-- ==== Sys2Proof/Machine/Session.lean ====
section
/-! DEFINITION. The calls that have no row in the opcode table: `open` (R362), `close` (R364), `enumerate` (R363), the startup
check (R342), and `Flush` and `ReadExactly` asked for by a caller that builds its own buffer (R224, R225). -/

namespace Sys2Proof.Machine

open Sys2Proof

/-! ## Closing -/

/-- The session is gone (R333, R364). -/
def endSession (s : State) : State := s.setEngine { s.engine with session := none }

/-- A driver call that only returns a status, `f` its effect where it succeeds and its failure ignored (R364). -/
def ignoredCall (f : State → State) (s : State) : State :=
  let r := driverCall s
  if r.1.failure = none then f r.2 else r.2

/-- `set_bitmode` to a mode (R26, R330). -/
def setBitmode (m : BitMode) (s : State) : State := s.setMpsse { s.mpsse with bitmode := m }

/-- `set_bitmode(0, 0)`, `reset`, `close`, their statuses ignored, and the end of the session; no TCK is clocked (R333,
R364). -/
def closeCalls (s : State) : State := endSession (ignoredCall id (ignoredCall id (ignoredCall (setBitmode .reset) s)))

/-- `close()`, which does nothing where no session is open (R364). -/
def closeSession (s : State) : State :=
  if s.engine.session = none then s else setReturned .done (closeCalls s)

/-! ## Opening (R362) -/

/-- A step of the open sequence failed: the handle is closed, and no session exists (R322, R362). -/
def openFail (st : OpenStage) (s : State) : Run := .raised (raise (.openFailed st) (endSession (ignoredCall id s)))

/-- A step that is one driver call returning a status. -/
def openCall (st : OpenStage) (f : State → State) (s : State) : Run :=
  let r := driverCall s
  if r.1.failure = none then .ok (f r.2) else openFail st r.2

/-- A step that writes bytes and checks that all were sent. -/
def openWrite (st : OpenStage) (bs : List Byte) (s : State) : Run :=
  let w := usbWrite bs s
  (drain w.2).andThen fun s =>
    if w.1.failure = none ∧ w.1.sent bs.length = bs.length then .ok s else openFail st s

/-- The RX queue must be empty after loopback on (step 9). -/
def openQueueEmpty (s : State) : Run :=
  let r := driverCall s
  match r.1 with
  | .healthy => if r.2.mpsse.rxFifo = [] then .ok r.2 else openFail .loopbackOn r.2
  | .count k => if min k r.2.mpsse.rxFifo.length = 0 then .ok r.2 else openFail .loopbackOn r.2
  | .failed _ _ => openFail .loopbackOn r.2
  | .timedOut => openFail .loopbackOn r.2

/-- The bogus opcode must be answered `FA AB` (step 10). -/
def openEcho (s : State) : Run :=
  match pollQueue (s.usb.events.length + 1) s with
  | .failed _ s => openFail .bogusEcho s
  | .timedOut s => openFail .bogusEcho s
  | .ready s =>
    match usbRead 2 s with
    | .got bs s => if bs = [0xFA, 0xAB] then .ok s else openFail .bogusEcho s
    | .raised s => openFail .bogusEcho s

/-- The purge empties `rx_fifo`; whether a waiting partial command survives it is open (R362 step 4; log entry 11). -/
def purge (s : State) : State :=
  s.setMpsse { s.mpsse with
    rxFifo := []
    input := if Config.partialSurvivesPurge s.usb.calls then s.mpsse.input else [] }

/-- The session of step 16 (R22, R362). -/
def newSession (handle : Nat) (family : Family) : Session :=
  { handle := handle, family := family, addrMap := Config.addrMap family, firstRun := true, activeCpu := 0 }

/-- The engine as `open` leaves it (R41, R362 step 16). -/
def beginSession (handle : Nat) (family : Family) (s : State) : State :=
  s.setEngine { s.engine with
    session := some (newSession handle family), tapBelief := .unknown, outbuf := [], expectRx := 0, returned := .done }

/-- Steps 2 to 16 of the open sequence, with the handle of step 1; the 1 s wait of step 8 has no modelled effect (R370). -/
def openSteps (handle : Nat) (family : Family) (s : State) : Run :=
  (openCall .usbReset id s).andThen fun s =>
  (openCall .usbParams (fun s => s.setMpsse { s.mpsse with
    usbInSize := Config.usbTransferSize, usbOutSize := Config.usbTransferSize }) s).andThen fun s =>
  (openCall .purge purge s).andThen fun s =>
  (openCall .timeouts (fun s => s.setMpsse { s.mpsse with
    rxTimeoutMs := Config.usbTimeoutMs, txTimeoutMs := Config.usbTimeoutMs }) s).andThen fun s =>
  (openCall .bitmodeReset (setBitmode .reset) s).andThen fun s =>
  (openCall .bitmodeMpsse (setBitmode .mpsse) s).andThen fun s =>
  (openWrite .loopbackOn [0x84] s).andThen fun s =>
  (openQueueEmpty s).andThen fun s =>
  (openWrite .bogusEcho [0xAB] s).andThen fun s =>
  (openEcho s).andThen fun s =>
  (openWrite .loopbackOff [0x85] s).andThen fun s =>
  (openWrite .clockConfig [0x8A, 0x97, 0x8D] s).andThen fun s =>
  (openWrite .divisor [0x86, Config.tckDivisor.extractLsb' 0 8, Config.tckDivisor.extractLsb' 8 8] s).andThen fun s =>
  (openWrite .lowByte [0x80, Config.lowByteValue, Config.lowByteDir] s).andThen fun s =>
  (openWrite .highByte [0x82, Config.highByteValue, Config.highByteDir] s).andThen fun s =>
  .ok (beginSession handle family s)

/-- `open(index, family)` (R362). A failed step 1 has no handle to close. -/
def openSession (index : Nat) (family : Family) (s : State) : Run :=
  let r := driverCall s
  if r.1.failure = none then openSteps (Config.deviceHandle s.usb.calls index) family r.2
  else .raised (raise (.openFailed .usbOpen) (endSession r.2))

/-! ## Enumeration (R363) -/

/-- `get_device_info_detail(i)` for each device: the first failure is its status. -/
def detailCalls : List DeviceInfo → State → Option Nat × State
  | [], s => (none, s)
  | _ :: ds, s =>
    let r := driverCall s
    match r.1.failure with
    | some st => (some st, r.2)
    | none => detailCalls ds r.2

/-- `enumerate()`: it makes no MPSSE command and opens no session (R363). -/
def enumerate (s : State) : State :=
  let r := driverCall s
  match r.1.failure with
  | some st => raise (.enumerationFailed st) r.2
  | none =>
    let d := detailCalls r.2.usb.devices r.2
    match d.1 with
    | some st => raise (.enumerationFailed st) d.2
    | none => setReturned (.devices d.2.usb.devices) d.2

/-! ## The startup check (R342) -/

/-- The first of the four measured lengths that is wrong (R323, R342). -/
def chainShapeError (c : Config.Chain) : Option EngineError :=
  if c.devices ≠ Config.chainDevices then some (.chainDeviceCount c.devices)
  else if c.irLength ≠ Config.irLen then some (.irLength c.irLength)
  else if c.drAddrLength ≠ Config.cmdDrLen then some (.drLengthAddr c.drAddrLength)
  else if c.drDataLength ≠ Config.dataDrLen then some (.drLengthData c.drDataLength)
  else none

/-- A chain-shape error is fatal: the session is closed (R323, R333). -/
def chainFail (e : EngineError) (s : State) : Run := .raised (raise e (closeCalls s))

/-- `startup_check()` (R342). With no session it is refused, which is the model's choice: R327 names bridge operations and
primitives only (DESIGN CHOICE, log entry 37). -/
def startupCheck (s : State) : Run :=
  if s.engine.session = none then .refused .noSession
  else
    match chainShapeError s.params.measuredChain with
    | some e => chainFail e s
    | none =>
      (runActions (program .readIdcode) (issue s)).andThen fun s =>
        if firstWord s.engine.out = 0 then chainFail .idcodeAbsent s else .ok (setReturned .done s)

/-! ## Flush and ReadExactly as calls -/

/-- `Flush()` by a caller of primitives: the bytes are delivered, and the MPSSE engine's steps execute them (R160, R224).
With no session it is refused, also with nothing buffered, which is the model's choice (DESIGN CHOICE, log entry 37). -/
def callFlush (s : State) : Run :=
  if s.engine.session = none then .refused .noSession else flushWith .ok s

/-- `ReadExactly(n)` by a caller of primitives, which asks for all the expected bytes at once (R225). With no session it
is refused, which is the model's choice (DESIGN CHOICE, log entry 37). -/
def callReadExactly (n : Nat) (s : State) : Run :=
  if s.engine.session = none then .refused .noSession
  else if n ≠ s.engine.expectRx then .refused .readCountMismatch
  else
    match readExactly n s with
    | .got bs s => .ok (setReturned (.bytes bs) s)
    | .raised s => .raised s

end Sys2Proof.Machine
end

──────

* WHAT YOU HAVE TO DO:
Start with the line above that contains "input := if" and end with the line that contains "Config.highByteDir] s).andThen fun s =>". Write out those lines exactly, and only those.

* YOUR SOLUTION:
    input := if Config.partialSurvivesPurge s.usb.calls then s.mpsse.input else [] }

/-- The session of step 16 (R22, R362). -/
def newSession (handle : Nat) (family : Family) : Session :=
  { handle := handle, family := family, addrMap := Config.addrMap family, firstRun := true, activeCpu := 0 }

/-- The engine as `open` leaves it (R41, R362 step 16). -/
def beginSession (handle : Nat) (family : Family) (s : State) : State :=
  s.setEngine { s.engine with
    session := some (newSession handle family), tapBelief := .unknown, outbuf := [], expectRx := 0, returned := .done }

/-- Steps 2 to 16 of the open sequence, with the handle of step 1; the 1 s wait of step 8 has no modelled effect (R370). -/
def openSteps (handle : Nat) (family : Family) (s : State) : Run :=
  (openCall .usbReset id s).andThen fun s =>
  (openCall .usbParams (fun s => s.setMpsse { s.mpsse with
    usbInSize := Config.usbTransferSize, usbOutSize := Config.usbTransferSize }) s).andThen fun s =>
  (openCall .purge purge s).andThen fun s =>
  (openCall .timeouts (fun s => s.setMpsse { s.mpsse with
    rxTimeoutMs := Config.usbTimeoutMs, txTimeoutMs := Config.usbTimeoutMs }) s).andThen fun s =>
  (openCall .bitmodeReset (setBitmode .reset) s).andThen fun s =>
  (openCall .bitmodeMpsse (setBitmode .mpsse) s).andThen fun s =>
  (openWrite .loopbackOn [0x84] s).andThen fun s =>
  (openQueueEmpty s).andThen fun s =>
  (openWrite .bogusEcho [0xAB] s).andThen fun s =>
  (openEcho s).andThen fun s =>
  (openWrite .loopbackOff [0x85] s).andThen fun s =>
  (openWrite .clockConfig [0x8A, 0x97, 0x8D] s).andThen fun s =>
  (openWrite .divisor [0x86, Config.tckDivisor.extractLsb' 0 8, Config.tckDivisor.extractLsb' 8 8] s).andThen fun s =>
  (openWrite .lowByte [0x80, Config.lowByteValue, Config.lowByteDir] s).andThen fun s =>
  (openWrite .highByte [0x82, Config.highByteValue, Config.highByteDir] s).andThen fun s =>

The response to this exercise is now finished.